Collected data entries
:::

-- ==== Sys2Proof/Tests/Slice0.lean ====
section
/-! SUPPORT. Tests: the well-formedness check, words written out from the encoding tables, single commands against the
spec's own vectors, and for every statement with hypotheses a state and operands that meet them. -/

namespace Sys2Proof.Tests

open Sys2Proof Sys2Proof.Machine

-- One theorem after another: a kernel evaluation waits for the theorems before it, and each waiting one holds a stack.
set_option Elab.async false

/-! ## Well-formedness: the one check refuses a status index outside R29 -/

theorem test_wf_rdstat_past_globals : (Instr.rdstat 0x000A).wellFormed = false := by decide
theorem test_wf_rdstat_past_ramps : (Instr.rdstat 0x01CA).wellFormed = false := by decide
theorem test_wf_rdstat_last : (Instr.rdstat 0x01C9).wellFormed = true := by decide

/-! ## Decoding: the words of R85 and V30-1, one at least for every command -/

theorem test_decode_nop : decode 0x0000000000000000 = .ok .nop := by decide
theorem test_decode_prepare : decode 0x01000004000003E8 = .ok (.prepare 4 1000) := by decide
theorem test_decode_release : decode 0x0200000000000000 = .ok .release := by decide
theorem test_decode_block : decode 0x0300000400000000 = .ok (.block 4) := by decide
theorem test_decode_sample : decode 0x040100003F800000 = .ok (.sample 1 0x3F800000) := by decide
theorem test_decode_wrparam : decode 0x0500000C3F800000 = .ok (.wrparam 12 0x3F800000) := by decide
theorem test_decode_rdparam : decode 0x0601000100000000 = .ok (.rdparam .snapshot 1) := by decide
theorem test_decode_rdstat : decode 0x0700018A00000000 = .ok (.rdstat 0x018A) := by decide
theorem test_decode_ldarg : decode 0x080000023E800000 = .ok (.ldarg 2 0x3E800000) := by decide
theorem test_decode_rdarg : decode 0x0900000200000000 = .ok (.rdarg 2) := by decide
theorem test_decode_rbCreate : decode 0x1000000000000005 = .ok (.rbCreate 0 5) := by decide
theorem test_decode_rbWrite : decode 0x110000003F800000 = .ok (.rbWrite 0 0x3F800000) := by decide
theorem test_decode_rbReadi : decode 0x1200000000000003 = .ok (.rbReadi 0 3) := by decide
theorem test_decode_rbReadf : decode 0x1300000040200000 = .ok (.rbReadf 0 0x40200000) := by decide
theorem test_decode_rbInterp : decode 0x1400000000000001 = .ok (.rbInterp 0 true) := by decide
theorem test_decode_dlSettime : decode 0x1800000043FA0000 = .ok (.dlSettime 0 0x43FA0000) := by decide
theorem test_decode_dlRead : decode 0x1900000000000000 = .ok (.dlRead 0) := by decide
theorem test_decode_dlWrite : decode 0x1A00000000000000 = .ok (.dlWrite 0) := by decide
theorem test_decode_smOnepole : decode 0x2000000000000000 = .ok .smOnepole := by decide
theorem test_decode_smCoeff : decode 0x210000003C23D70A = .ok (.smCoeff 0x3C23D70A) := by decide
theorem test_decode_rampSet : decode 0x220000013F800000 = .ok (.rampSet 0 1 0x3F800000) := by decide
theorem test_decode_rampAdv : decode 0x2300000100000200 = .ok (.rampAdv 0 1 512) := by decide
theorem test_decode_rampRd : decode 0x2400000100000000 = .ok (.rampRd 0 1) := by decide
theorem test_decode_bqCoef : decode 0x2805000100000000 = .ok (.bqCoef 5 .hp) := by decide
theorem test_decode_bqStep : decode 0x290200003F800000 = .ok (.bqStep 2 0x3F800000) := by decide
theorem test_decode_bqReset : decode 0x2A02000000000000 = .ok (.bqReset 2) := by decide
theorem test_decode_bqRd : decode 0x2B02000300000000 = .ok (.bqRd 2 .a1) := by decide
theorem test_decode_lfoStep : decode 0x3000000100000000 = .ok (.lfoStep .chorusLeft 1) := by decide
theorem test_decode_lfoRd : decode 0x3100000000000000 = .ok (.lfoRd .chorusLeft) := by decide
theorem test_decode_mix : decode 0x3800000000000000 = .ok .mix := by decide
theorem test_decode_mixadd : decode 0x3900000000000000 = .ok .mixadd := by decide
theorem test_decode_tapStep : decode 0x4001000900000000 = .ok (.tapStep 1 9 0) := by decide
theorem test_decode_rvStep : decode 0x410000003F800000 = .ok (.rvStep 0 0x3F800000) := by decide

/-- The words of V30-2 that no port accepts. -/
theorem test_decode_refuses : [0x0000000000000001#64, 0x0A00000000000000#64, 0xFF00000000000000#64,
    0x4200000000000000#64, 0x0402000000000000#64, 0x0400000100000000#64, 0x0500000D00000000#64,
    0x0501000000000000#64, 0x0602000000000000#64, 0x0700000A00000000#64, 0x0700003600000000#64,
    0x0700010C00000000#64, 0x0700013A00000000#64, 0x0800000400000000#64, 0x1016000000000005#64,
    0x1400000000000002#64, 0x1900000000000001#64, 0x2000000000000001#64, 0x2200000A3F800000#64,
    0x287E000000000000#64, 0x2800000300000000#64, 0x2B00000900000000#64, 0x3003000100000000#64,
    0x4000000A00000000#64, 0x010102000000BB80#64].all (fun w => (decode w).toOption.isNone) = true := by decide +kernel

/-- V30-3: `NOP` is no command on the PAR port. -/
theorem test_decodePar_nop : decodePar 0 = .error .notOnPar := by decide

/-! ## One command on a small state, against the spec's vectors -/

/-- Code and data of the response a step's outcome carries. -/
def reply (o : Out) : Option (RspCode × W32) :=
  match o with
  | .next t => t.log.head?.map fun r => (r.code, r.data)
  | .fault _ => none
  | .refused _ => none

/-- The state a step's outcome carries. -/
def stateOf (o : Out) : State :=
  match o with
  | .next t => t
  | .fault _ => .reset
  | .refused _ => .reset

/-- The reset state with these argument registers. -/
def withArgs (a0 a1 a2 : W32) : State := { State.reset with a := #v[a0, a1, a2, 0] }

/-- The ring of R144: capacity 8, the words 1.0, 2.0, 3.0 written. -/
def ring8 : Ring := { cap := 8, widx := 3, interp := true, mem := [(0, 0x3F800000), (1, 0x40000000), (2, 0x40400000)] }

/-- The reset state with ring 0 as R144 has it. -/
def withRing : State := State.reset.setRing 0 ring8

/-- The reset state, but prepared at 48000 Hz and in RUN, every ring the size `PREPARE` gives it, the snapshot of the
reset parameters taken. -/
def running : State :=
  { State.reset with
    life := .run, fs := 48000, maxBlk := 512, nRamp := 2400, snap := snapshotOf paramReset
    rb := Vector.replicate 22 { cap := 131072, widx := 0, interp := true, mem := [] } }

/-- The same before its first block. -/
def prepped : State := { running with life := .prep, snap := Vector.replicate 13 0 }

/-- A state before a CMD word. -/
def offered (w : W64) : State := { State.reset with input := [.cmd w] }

:::

:: WHAT IS REQUIRED ::
Which lines of the entries above contain the string "before"? Copy each one.

:: SOLUTION FOR THIS PROBLEM ::
-- One theorem after another: a kernel evaluation waits for the theorems before it, and each waiting one holds a stack.
/-- The same before its first block. -/
/-- A state before a CMD word. -/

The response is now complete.